China’s already crowded health care system is getting ready for a peak in COVID infections.
China is expecting a peak in COVID-19 infections within a week, according to a health official. Authorities are worried that this will put more stress on the country’s health system, even though they continue to play down the severity of the disease and say that no new deaths have been reported.
In response to a growing outbreak and widespread protests against its “zero-COVID” regime of lockdowns and testing, China started taking it apart this month, making it the last major country to move toward living with the virus.
Its efforts to keep things under control had slowed the economy to its slowest rate of growth in almost 50 years and slowed down trade and supply chains around the world. As more and more Chinese workers get sick, more problems are likely to happen in the short term, but the economy is expected to get better by the end of next year.
Related: The world worries about a new wave of China’s COVID and thinks about how to help Xi.
China reported fewer than 4,000 new COVID cases with symptoms on Dec. 22, and for the third day in a row, no new COVID deaths. Authorities have made it harder to qualify as a COVID death, which has been criticised by many disease experts.
The director of China’s National Center for Infectious Diseases, Zhang Wenhong, was quoted in The Paper, a newspaper backed by the Shanghai government, on Thursday. He said that China “is expected to reach the peak of infections within a week.”
“The peak infection will also increase the number of severe diseases, which will have an effect on all of our medical resources,” he said, adding that the wave would continue for another one or two months after that.
“We have to be mentally ready for the fact that we will get sick.”
Still, Zhang said that he had been to nursing homes around Shanghai and seen that there were not many older people with severe symptoms.
Stock markets in China, Hong Kong, and other parts of Asia went down because people were worried about the short-term effects of China’s COVID wave. The yuan also lost value.
This week, a British health data firm called Airfinity said that the official data on infections and deaths in China is “in stark contrast” to what the real numbers are.
A hospital in Shanghai said that by the end of next week, half of the city’s 25 million people would be sick. Experts say that more than a million COVID deaths could happen in China next year.
China’s sudden policy change caught a weak health system by surprise. Hospitals were scrambling to find beds and blood; pharmacies were scrambling to find drugs; and government officials were rushing to build clinics.
More than a dozen global health experts, epidemiologists, locals, and political analysts who were interviewed by Reuters said that the strain on China’s medical infrastructure was caused by not vaccinating the elderly and not telling the public about an exit plan, as well as putting too much emphasis on getting rid of the virus.
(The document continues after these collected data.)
-- ==== Sys2Proof/Machine/HostIf.lean ====
section
/-!
DEFINITION. The host interface from outside: the end of long commands (R630), command packets and their seals (R622 to R631),
BAR0 and BAR2 (R599 to R604, R664 to R666), configuration requests (R661) and the PCIe links (R594, R595, R608).
-/
namespace Sys2Proof.Machine

/-! ## LONG_COMMAND_DONE (R630) -/

/-- What a long command that a hardware error stopped leaves: INTERNAL (R638). -/
def breakLong (p : Part) (w : LongWork) (s : State) : State :=
  match w with
  | .destroy h => updObj p h (fun o => { o with dying := false }) s
  | .policy h _ _ => updObj p h (fun o => { o with changing := false }) s
  | .format region .. => updFlash (fun f => { f with formatting := f.formatting.erase region }) s
  | .pack .. => releaseWork w s
  | .unpack .. => releaseWork w s
  | .fill dest ident source => s.updRes p fun r => { r with
      fills := r.fills.filter fun x => !(x.dest = dest && x.ident = ident && x.source = source) }
  | .rollback _ => s.updRes p fun r => { r with rollback := none }
  | _ => s

/-- The end of a long command: status, RESULT and state; none while something it needs is still to come. -/
def workDone (p : Part) (w : LongWork) (s : State) : Option (B16 × B128 × State) :=
  match w with
  | .report st r => some (st, r, s)
  | .service q => (endService q true s).map fun e => (e.1, 0, e.2)
  | .destroy h => endDestroy p h s
  | .policy _ _ _ => none
  | .format region mode .. => some (stOk, 0, endFormat region mode s)
  | .dmaOut dev host bytes => some (endDmaOut p dev host bytes s)
  | .dmaIn dev data => some (endDmaIn p dev data s)
  | .restore set slot hs _ => some (endRestore p set slot hs s)
  | .fill dest ident source => endFill p dest ident source s
  | .rollback _ => none
  | .keySwitch => (endKeySwitch s).map fun s => (stOk, 0, s)
  | .aclSet first last master row =>
    if requestsWait s first last master then none else some (stOk, 0, endAclSet first last master row s)
  | .stage offset data => some (stOk, 0, writeSlot offset data s)
  | .activate => let e := endActivate s; some (e.1, 0, e.2)
  | .record data => let e := endRecord data s; some (e.1, 0, e.2)
  | .pack src dst mask stitch => some (endPack p src dst mask stitch s)
  | .unpack src dst stitch slots => some (endUnpack p src dst stitch slots s)

/-- LONG_COMMAND_DONE for a command in the table. -/
def longDone (p : Part) (i : Nat) (w : LongWork) (ok : Bool) (s : State) : State :=
  let finish (e : B16 × B128 × State) : State := finishLong p i e.1 e.2.1 e.2.2
  match w, ok with
  | .service q, false => match endService q false s with
    | some e => finish (e.1, 0, e.2)
    | none => s
  | .report st r, false => finish (st, r, s)
  | w, false => finish (stInternal, 0, breakLong p w s)
  | .policy h bits begun, true => match endPolicy p h bits begun s with
    | .inl none => s
    | .inl (some e) => finish e
    | .inr t => t.updHost p fun x => { x with
        longs := Map.adjust x.longs i fun c => { c with work := .policy h bits true } }
  | w, true => match workDone p w s with
    | none => s
    | some e => finish e

/-- LONG_COMMAND_DONE: a place that holds no command changes nothing. -/
def execLongCommandDone (p : Part) (i : Fin 16) (ok : Bool) (s : State) : Host.Outcome State Fault Refusal :=
  match Map.find? (s.part p).host.longs i.val with
  | none => next s
  | some c => next (settle p s (longDone p i.val c.work ok s))

/-! ## Command packets (R622 to R624, R640 to R649) -/

/-- A packet taken apart: header number, parameter string. -/
structure Packet where
  fn    : Part
  head  : Nat
  bytes : List Byte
Since three weeks ago, people have been trying to get older people to get vaccinated. China’s overall vaccination rate is higher than 90%, but the rate drops to 57.9% for adults who have had booster shots and to 42.3% for people 80 and older, according to government data.
People said that China spent a lot of money on testing and quarantine facilities over the past three years instead of improving hospitals and clinics and training medical staff.
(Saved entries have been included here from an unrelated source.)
/-- R196, R210 to R212, R218, R230, R241, R285, R311: the operations that stay in flight, on a head that is ready: OUT_TAG
counts one more, the operation stands last in its queue, and the stream goes on behind it. -/
def Obligations.BenchOpsEnterTheirQueues : Prop :=
  ∀ (b : BenchHdr) (s : State), MayIssue b s →
    let x := s.stream b.p b.st
    let n := s.array.nextOp
    let sent (kind : FlightKind) (opTag : B32) (t : State) : Prop :=
      (t.stream b.p b.st).head = x.head + 16 ∧ (t.stream b.p b.st).issued = satAdd x.issued 1 ∧
        (t.stream b.p b.st).state = .run ∧ t.mem = s.mem ∧
        (∃ foot, (t.part b.p).bench.flight = (s.part b.p).bench.flight ++
          [{ ident := n, st := b.st, outTag := b.outTag, addr := x.head, kind, opTag, foot, live := s.array.live
             mates := (s.part b.p).bench.flight.map Flight.ident }]) ∧
        (b.outTag ≠ 0 → Map.sorted x.tags = true → (t.stream b.p b.st).tag b.outTag = x.tag b.outTag + 1)
    (∀ (desc : Addr) (d : ArrayDesc), fetchDesc s b.p desc.toNat = .ok d → anyLive s = true → holdsArray s b.p = true →
      slotsFree s b.p (platesOf fun q => (sharesFor s b.p d.opTag).get q ≠ 0) = true →
      descFault s b.p d (sharesFor s b.p d.opTag) = none →
      ∃ t o, exec (.array b desc) s = .next t ∧ sent .array d.opTag t ∧
        (t.part b.p).bench.arrayQ = (s.part b.p).bench.arrayQ ++ [o] ∧ o.ident = n ∧ o.desc = d ∧
        o.shares = sharesFor s b.p d.opTag ∧ o.drawPos = x.drawPos ∧ o.phase = .queued) ∧
    (∀ (first last : Byte) (entry : BitVec 11) (seed : BitVec 6) (launch : Addr) (r : List Byte) (k : Nat),
      first.toNat ≤ last.toNat → fetchRec s b.p launch.toNat 64 64 = .ok r → leNat (r.drop 60) = 0 → anyLive s = true →
      holdsArray s b.p = true → slotsFree s b.p (vrunPlates s first last) = true → vrunPlates s first last = [k] →
      Map.sorted (s.part b.p).bench.insts = true →
      ∃ t i, exec (.vrun b first last entry seed launch) s = .next t ∧ sent .vrun 0 t ∧
        plateInsts t b.p k = plateInsts s b.p k ++ [i] ∧ i.pc = entry.toNat ∧ i.v = [] ∧ i.drawPos = x.drawPos ∧
        i.buf.toNat = leNat ((r.drop 32).take 8) % 2 ^ 64) ∧
    (∀ (src dst : BitVec 40) (cm1 : Byte), ladleFree s b.p = true → copyRange s b.p src.toNat (cm1.toNat + 1) = true →
      copyRange s b.p dst.toNat (cm1.toNat + 1) = true →
      (∃ t, exec (.copy b src dst 63 cm1) s = .next t ∧ sent .copy 0 t ∧ (t.part b.p).bench.copies =
        (s.part b.p).bench.copies ++ [{ ident := n, kind := .plain src.toNat dst.toNat (cm1.toNat + 1) 63 }]) ∧
      (∃ t, exec (.copyAdd b src dst 63 cm1) s = .next t ∧ sent .copy 0 t ∧ (t.part b.p).bench.copies =
        (s.part b.p).bench.copies ++ [{ ident := n, kind := .add src.toNat dst.toNat (cm1.toNat + 1) 63 }])) ∧
    (∀ (role : BitVec 2) (desc : Addr) (d : ArrayDesc), fetchDesc s b.p desc.toNat = .ok d → ladleFree s b.p = true →
      (s.part b.p).bench.latches = [] → role.toNat < 2 → (d.fmtOf (role.toNat % 2 = 0)).inputClass.isSome = true →
      d.chain = false →
      (routes d role.toNat s.array.shares).any (fun e => !sliceOk s b.p e.off (e.bytes d)) = false →
      ∃ t, exec (.copyRouted b role desc) s = .next t ∧ sent .copy d.opTag t ∧
        (t.part b.p).bench.latches = [{ opTag := d.opTag, shares := s.array.shares, st := b.st }] ∧
        (t.part b.p).bench.copies =
          (s.part b.p).bench.copies ++ [{ ident := n, kind := .routed role.toNat d s.array.shares }]) ∧
    (∀ (record : Addr) (r : List Byte) (v : VetoRec) (h : Nat) (o : Obj), fetchRec s b.p record.toNat 64 64 = .ok r →
      VetoRec.ofNat (leNat r) = some v → v.result % 32 = 0 → (s.obj? b.p v.group).isSome = true →
      groupBufs s b.p v.group = [(h, o)] → bufBroken s b.p o = true → (∀ y ∈ (s.part b.p).veto.pending, y.ident ≠ n) →
      ∃ t, exec (.veto b record) s = .next t ∧ sent .veto 0 t ∧ (t.part b.p).veto.pending =
        (s.part b.p).veto.pending ++ [{ ident := n, record := v, toClose := [h], awaited := (s.part b.p).res.members }]) ∧
    (∀ (record : Addr) (r : List Byte) (j : Job), fetchRec s b.p record.toNat 64 64 = .ok r →
      jobOfRecord (.op n) record.toNat (leNat r) = .ok j → anyLive s = true → holdsArray s b.p = true →
      (s.part b.p).pln.queue.length < 16 → planishSlots s b.p = true →
      ∃ t, exec (.planish b record) s = .next t ∧ sent .planish 0 t ∧
        (t.part b.p).pln.queue = (s.part b.p).pln.queue ++ [j])

/-! ## The array, copies and contributions -/

/-- R205: issue with an OUT_TAG adds one to that tag's count, completion subtracts one, and completion with a fault subtracts
it before the fault is raised. What completes leaves the flight list, and nothing else changes. -/
def Obligations.TagsCountOperationsInFlight : Prop :=
  (∀ (b : BenchHdr) (addr : B64) (kind : FlightKind) (opTag : B32) (foot : Foot) (s : State),
    let t := (takeFlight b addr kind opTag foot s).2
    (b.outTag ≠ 0 → (t.stream b.p b.st).tag b.outTag = (s.stream b.p b.st).tag b.outTag + 1) ∧
      (b.outTag = 0 → t.stream b.p b.st = s.stream b.p b.st) ∧
      (t.part b.p).bench.flight.length = (s.part b.p).bench.flight.length + 1 ∧ t.mem = s.mem) ∧
  (∀ (p : Part) (ident : Nat) (f : Flight) (s : State),
    (s.part p).bench.flight.find? (fun f => f.ident = ident) = some f →
    let t := completeOp p ident none s
    (t.part p).bench.flight = ((s.part p).bench.flight.filter fun g => g.ident ≠ ident) ∧
      (f.outTag ≠ 0 → Map.sorted (s.stream p f.st).tags = true →
        (t.stream p f.st).tag f.outTag = (s.stream p f.st).tag f.outTag - 1) ∧
      (t.stream p f.st).state = (s.stream p f.st).state ∧ (t.stream p f.st).head = (s.stream p f.st).head ∧
      (∀ x, x ≠ f.st → t.stream p x = s.stream p x) ∧ (∀ q, q ≠ p → t.part q = s.part q) ∧ t.mem = s.mem ∧
      t.stitches = s.stitches) ∧
  ∀ (p : Part) (ident code idx extra : Nat) (f : Flight) (s : State),
    (s.part p).bench.flight.find? (fun f => f.ident = ident) = some f →
    completeOp p ident (some (code, idx, extra)) s =
      programFault { p, st := f.st, code, addr := f.addr, opTag := f.opTag, idx, extra } (completeOp p ident none s)

/-- R90, R94, R106 to R109, R674: what becomes of the array operation at the head of the queue. -/
def Obligations.ArrayQueueHeadDecides : Prop :=
  ∀ (s : State) (o : ArrayOp),
    let p := arrayPart s
    (s.part p).bench.arrayQ.find? (fun o => o.phase = .queued) = some o → holdsArray s p = true → mayTake s p = true →
    linksUp s = true → o.lost = false → o.desc.cont = false → o.round = 0 →
    (headRule s o = .waits → exec .arrayQueueHead s = .next s) ∧
    (∀ c, headRule s o = .fault c → exec .arrayQueueHead s = .next (leaveQueue p o (some (c, 0)) s)) ∧
    (headRule s o = .issues → ∃ t x, exec .arrayQueueHead s = .next t ∧
      (t.part p).bench.arrayQ.find? (fun x => x.ident = o.ident) = some x ∧ x.phase ≠ .queued ∧ t.mem = s.mem ∧
      ((s.part p).bench.arrayQ = [o] → anyFeeds s = false → o.desc.bank = 0 →
        (∀ q, (o.desc.range o.shares q).1 < (o.desc.range o.shares q).2 →
          (s.array.quarters.get q).bank0.state = .free ∧ (s.array.quarters.get q).bank1.state = .held) →
        ∀ q, (o.desc.range o.shares q).1 < (o.desc.range o.shares q).2 →
          (t.array.quarters.get q).cur = some ((o.desc.range o.shares q).1, 0) ∧
            (t.array.quarters.get q).bank0.state = .filling))

/-- R112, R113, R128 to R130, R205: tiles drain, and an operation whose tiles have drained writes its report. It takes in
the model's own reading or choice in log entry 30. -/
def Obligations.ArrayEngineRuns : Prop :=
  (∀ (q : Qtr) (s : State), feedOp s (arrayPart s) = none →
    exec (.tileDrain q) s = .next (updQuarter q QuarterArr.drained s)) ∧
  (∀ (q : Qtr) (s : State) (o : ArrayOp) (k : Nat) (b : Fin 2) (cells : List (List A96)),
    let p := arrayPart s
    let u := updQuarter q QuarterArr.drained s
    feedOp u p = some o → (u.array.quarters.get q).cur = some (k, b) → o.desc.hold = false →
    Alone u p (some o.ident) → tileCells u p o q k ((u.array.quarters.get q).bank b) (o.desc.valid k).1 (o.desc.valid k).2 o.step o.desc.kPad =
      .ok cells → heldBack s (tileStep q s) = false →
    ∃ t, exec (.tileDrain q) s = .next t ∧ ((t.array.quarters.get q).bank b).state = .draining ∧
      (t.array.quarters.get q).cur ≠ some (k, b) ∧ t.array.shares = s.array.shares) ∧
  (∀ (s : State) (o : ArrayOp) (stall : B32),
    let p := arrayPart s
    (s.part p).bench.arrayQ = [o] → o.phase = .fed → s.contribs = [] →
    o.lost = false → o.fault = none → (s.part p).bench.latches = [] →
    (benchAccess s p .w o.desc.report 64).1 = none → Alone s p (some o.ident) →
    heldBack s (endArray stall.toNat s) = false →
    ∃ t, exec (.arrayComplete stall) s = .next t ∧ (t.part p).bench.arrayQ = [] ∧
      (t.part p).bench.flight = ((s.part p).bench.flight.filter fun f => f.ident ≠ o.ident) ∧
      (t.part p).bench.occCyc = satAdd (s.part p).bench.occCyc (o.desc.occ o.shares + stall.toNat) ∧
      t.mem = (writeMem p o.desc.report (reportBytes o stall.toNat 0) s).mem)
“They have had a lot of time to get ready for the virus, but they haven’t done nearly enough,” said Leong Hoe Nam, an infectious diseases doctor at Singapore’s Rophi Clinic.
The National Health Commission of China did not answer questions about the criticisms.
There are nine COVID shots made in the country that are approved for use. All of them are thought to be less effective than vaccines made in the West that use the new mRNA technology.
A spokesperson for the German embassy in Beijing told Reuters on Friday that a shipment of 11,500 BioNTech mRNA vaccines for German citizens in China had arrived.
A spokesperson for the embassy said that they hoped the first doses would be given out “as soon as possible.”
Since China got rid of its “zero-COVID” policy, the WHO hasn’t heard from China about any new COVID hospitalizations. The WHO has said that gaps in data could be because Chinese officials are having trouble keeping track of cases.
In response to growing doubts about Beijing’s statistics, U.S. Secretary of State Antony Blinken said Thursday that all countries, including China, need to share information about their experiences with COVID.
As COVID spreads through China, people who used to be isolated for long periods are now learning to live with it.
Related: As the number of COVID cases rises, people around the world are worried.
Yang Zengdong, a Chinese teacher, is happy about the change in policy. His whole family is sick with COVID and is staying in their downtown Shanghai apartment. A few weeks ago, they would have all been sent to a quarantine facility, and their building would have been locked.
Yang said, “When I think about this situation, all I can think is, wow, we are so lucky that we can now stay at home and be alone.”
“We have to deal with this wave because we can’t keep our doors shut forever.”